■ EXERCISE DATA
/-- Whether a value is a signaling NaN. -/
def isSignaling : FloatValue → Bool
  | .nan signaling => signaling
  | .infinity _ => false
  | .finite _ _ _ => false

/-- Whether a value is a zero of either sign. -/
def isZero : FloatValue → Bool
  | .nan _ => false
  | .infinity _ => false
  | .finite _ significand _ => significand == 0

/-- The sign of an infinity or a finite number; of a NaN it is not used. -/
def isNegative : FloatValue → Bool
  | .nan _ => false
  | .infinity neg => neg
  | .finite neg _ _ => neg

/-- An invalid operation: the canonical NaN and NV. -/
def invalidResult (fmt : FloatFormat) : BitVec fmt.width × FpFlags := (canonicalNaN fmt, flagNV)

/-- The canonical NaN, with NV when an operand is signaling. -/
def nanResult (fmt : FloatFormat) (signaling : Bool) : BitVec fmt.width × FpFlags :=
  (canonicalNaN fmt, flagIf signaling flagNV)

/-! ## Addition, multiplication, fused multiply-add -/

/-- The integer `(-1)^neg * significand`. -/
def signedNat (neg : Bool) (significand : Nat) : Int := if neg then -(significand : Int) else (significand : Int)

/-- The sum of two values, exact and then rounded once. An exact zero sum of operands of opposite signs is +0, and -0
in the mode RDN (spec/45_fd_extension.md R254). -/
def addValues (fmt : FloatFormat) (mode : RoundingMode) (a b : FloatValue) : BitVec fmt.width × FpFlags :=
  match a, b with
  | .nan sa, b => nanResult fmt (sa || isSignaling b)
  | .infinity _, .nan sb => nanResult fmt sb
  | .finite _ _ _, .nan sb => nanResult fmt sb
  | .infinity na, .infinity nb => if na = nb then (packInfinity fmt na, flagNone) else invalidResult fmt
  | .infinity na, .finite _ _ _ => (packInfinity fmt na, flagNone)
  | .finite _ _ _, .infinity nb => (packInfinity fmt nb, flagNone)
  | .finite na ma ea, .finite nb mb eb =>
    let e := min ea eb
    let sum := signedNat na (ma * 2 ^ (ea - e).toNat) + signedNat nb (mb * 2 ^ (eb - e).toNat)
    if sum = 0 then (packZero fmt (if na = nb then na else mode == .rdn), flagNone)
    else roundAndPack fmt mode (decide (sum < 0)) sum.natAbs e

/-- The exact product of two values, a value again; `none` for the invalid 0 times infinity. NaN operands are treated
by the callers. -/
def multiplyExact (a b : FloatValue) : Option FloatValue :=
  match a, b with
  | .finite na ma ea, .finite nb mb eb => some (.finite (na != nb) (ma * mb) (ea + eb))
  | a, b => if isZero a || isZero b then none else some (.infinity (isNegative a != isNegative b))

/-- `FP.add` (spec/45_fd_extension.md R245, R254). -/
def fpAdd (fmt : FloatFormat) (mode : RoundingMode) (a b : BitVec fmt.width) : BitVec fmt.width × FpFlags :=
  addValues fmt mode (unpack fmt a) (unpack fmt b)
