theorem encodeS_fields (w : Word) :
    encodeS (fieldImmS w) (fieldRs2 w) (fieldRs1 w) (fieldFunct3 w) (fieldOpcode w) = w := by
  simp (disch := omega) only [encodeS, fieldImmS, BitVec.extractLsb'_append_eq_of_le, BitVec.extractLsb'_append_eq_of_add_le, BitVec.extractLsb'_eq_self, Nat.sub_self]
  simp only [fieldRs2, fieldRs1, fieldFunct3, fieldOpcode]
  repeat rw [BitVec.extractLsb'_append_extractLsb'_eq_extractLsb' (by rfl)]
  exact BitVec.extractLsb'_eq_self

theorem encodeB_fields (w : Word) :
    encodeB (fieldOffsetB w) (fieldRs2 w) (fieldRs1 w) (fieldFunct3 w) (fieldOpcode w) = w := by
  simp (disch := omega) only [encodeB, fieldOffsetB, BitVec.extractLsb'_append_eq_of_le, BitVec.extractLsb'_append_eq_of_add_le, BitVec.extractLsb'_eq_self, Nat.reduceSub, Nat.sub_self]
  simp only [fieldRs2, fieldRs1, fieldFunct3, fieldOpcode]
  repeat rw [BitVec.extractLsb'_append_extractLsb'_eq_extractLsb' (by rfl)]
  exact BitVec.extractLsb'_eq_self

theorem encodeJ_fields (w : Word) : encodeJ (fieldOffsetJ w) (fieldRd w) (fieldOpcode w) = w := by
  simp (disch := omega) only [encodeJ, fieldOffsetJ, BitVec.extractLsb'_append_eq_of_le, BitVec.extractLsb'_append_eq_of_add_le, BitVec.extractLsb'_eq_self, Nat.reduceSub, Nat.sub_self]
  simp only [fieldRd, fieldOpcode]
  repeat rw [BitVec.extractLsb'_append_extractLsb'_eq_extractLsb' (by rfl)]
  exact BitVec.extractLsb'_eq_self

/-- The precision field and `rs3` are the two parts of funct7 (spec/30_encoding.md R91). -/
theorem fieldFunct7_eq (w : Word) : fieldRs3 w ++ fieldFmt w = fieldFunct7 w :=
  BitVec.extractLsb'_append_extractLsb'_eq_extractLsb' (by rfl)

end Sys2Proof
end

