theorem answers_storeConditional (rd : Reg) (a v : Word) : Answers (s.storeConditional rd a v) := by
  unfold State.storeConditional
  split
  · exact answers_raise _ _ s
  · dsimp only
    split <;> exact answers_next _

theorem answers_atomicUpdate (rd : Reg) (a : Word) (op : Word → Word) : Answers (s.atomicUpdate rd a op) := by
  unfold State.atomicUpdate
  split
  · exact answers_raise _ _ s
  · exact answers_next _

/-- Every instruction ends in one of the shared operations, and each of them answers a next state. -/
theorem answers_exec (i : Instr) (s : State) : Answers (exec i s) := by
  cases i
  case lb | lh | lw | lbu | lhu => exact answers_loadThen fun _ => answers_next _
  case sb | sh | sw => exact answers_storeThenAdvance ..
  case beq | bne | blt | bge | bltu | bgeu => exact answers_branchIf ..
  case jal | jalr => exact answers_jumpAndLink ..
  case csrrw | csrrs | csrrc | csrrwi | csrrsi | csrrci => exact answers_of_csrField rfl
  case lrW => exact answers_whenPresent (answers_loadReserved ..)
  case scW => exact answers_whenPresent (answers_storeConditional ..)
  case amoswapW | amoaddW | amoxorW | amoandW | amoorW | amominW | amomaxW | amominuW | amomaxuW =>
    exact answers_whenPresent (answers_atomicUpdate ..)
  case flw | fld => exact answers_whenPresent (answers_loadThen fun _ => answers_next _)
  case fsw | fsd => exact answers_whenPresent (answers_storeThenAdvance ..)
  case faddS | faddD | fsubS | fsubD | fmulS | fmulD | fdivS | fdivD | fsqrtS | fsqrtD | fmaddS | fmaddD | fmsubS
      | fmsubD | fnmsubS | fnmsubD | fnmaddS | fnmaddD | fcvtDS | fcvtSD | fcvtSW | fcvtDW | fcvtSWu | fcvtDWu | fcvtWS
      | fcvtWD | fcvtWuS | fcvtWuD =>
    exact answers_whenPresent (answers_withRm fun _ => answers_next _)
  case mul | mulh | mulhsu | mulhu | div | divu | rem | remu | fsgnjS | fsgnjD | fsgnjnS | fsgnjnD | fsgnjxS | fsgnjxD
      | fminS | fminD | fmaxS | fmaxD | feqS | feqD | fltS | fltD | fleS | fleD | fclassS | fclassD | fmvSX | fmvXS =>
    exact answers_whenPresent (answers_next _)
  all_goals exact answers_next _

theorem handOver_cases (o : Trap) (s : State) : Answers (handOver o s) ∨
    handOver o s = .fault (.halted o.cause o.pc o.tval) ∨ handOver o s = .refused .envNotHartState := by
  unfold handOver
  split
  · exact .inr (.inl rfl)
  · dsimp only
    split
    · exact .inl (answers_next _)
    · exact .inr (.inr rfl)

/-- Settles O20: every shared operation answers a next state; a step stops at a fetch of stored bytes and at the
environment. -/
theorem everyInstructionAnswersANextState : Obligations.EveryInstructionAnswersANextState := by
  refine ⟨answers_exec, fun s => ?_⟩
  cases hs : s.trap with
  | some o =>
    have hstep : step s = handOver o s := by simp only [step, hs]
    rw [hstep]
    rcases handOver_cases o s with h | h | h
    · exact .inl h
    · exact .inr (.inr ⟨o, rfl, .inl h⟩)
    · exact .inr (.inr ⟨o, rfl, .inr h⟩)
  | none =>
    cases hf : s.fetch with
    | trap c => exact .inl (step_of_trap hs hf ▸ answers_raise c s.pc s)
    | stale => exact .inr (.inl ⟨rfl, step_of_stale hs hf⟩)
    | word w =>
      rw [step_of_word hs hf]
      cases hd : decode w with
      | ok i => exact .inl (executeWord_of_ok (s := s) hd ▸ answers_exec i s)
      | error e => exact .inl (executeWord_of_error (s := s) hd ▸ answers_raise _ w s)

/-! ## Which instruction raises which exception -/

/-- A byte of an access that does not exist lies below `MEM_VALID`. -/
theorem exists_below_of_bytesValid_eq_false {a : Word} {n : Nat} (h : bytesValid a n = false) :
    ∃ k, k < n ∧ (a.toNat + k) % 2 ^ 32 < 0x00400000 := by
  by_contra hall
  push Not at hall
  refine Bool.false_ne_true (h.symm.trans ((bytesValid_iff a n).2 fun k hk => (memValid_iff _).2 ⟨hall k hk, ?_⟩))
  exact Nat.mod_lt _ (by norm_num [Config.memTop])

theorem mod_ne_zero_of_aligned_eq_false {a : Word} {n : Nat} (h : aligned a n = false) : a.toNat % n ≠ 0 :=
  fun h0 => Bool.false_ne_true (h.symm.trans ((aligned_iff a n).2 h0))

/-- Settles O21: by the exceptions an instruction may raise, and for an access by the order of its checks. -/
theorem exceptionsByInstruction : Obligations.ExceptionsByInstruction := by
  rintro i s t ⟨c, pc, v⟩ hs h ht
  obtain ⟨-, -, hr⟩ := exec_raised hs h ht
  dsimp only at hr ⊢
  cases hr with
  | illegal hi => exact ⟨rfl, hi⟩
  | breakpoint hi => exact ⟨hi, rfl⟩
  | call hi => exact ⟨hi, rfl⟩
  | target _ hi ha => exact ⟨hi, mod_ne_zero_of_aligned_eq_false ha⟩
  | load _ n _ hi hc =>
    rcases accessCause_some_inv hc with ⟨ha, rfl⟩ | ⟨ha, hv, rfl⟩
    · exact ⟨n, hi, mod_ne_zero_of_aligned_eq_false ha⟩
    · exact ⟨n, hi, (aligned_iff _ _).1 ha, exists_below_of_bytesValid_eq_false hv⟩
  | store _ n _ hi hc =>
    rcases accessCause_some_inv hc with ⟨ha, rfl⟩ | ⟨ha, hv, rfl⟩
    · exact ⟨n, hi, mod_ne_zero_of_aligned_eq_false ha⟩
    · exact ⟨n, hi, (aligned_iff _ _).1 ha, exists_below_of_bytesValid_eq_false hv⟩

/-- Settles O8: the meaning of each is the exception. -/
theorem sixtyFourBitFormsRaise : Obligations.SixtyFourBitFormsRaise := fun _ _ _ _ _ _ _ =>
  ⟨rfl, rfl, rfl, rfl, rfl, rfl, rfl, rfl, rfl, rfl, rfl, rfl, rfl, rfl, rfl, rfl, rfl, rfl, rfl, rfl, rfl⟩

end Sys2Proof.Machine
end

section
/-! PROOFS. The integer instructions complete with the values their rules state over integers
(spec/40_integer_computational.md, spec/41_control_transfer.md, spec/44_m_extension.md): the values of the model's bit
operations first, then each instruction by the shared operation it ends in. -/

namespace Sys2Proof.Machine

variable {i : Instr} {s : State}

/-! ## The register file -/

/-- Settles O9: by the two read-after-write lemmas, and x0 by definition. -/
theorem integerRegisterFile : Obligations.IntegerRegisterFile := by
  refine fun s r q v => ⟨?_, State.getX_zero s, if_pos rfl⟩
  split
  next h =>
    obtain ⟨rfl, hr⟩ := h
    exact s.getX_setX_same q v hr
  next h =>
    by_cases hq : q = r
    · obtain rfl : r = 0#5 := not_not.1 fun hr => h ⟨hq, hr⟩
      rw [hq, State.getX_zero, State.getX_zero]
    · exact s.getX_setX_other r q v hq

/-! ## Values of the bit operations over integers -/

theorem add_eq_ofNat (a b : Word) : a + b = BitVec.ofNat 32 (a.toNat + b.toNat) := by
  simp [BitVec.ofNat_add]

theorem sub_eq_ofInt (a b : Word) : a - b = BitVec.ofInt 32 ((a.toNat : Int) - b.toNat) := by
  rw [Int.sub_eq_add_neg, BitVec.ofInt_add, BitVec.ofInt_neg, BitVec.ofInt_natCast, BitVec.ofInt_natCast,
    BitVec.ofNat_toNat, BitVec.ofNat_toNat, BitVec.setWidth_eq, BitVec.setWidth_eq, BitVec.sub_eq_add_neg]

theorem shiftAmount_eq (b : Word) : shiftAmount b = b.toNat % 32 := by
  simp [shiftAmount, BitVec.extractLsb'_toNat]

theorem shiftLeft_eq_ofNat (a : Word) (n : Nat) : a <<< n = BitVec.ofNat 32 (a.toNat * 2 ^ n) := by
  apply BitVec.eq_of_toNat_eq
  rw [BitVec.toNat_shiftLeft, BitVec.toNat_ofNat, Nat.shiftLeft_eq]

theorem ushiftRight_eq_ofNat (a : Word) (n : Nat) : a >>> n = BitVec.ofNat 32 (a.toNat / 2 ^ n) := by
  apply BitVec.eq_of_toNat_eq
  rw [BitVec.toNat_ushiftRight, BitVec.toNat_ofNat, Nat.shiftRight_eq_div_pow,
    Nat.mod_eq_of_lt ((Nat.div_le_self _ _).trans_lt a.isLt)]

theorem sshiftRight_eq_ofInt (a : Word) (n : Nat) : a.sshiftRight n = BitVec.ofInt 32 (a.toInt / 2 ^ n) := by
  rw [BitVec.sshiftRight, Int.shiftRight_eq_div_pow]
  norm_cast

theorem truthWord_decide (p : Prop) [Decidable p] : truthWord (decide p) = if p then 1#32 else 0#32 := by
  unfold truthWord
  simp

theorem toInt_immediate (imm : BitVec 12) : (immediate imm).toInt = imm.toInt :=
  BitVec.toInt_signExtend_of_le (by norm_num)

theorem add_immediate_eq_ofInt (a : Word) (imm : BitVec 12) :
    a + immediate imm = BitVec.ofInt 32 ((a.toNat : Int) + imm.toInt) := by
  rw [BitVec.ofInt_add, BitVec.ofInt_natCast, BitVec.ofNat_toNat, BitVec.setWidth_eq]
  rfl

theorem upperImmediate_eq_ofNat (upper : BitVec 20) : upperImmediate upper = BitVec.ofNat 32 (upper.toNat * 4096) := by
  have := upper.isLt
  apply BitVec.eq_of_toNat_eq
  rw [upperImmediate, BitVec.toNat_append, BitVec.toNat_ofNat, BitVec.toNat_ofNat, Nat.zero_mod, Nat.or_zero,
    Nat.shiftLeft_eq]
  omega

■ WHAT IS REQUIRED
Throughout the listing, how many lines contain the string "isNegative"? Give the number on its own.

■ COMPLETED EXERCISE
2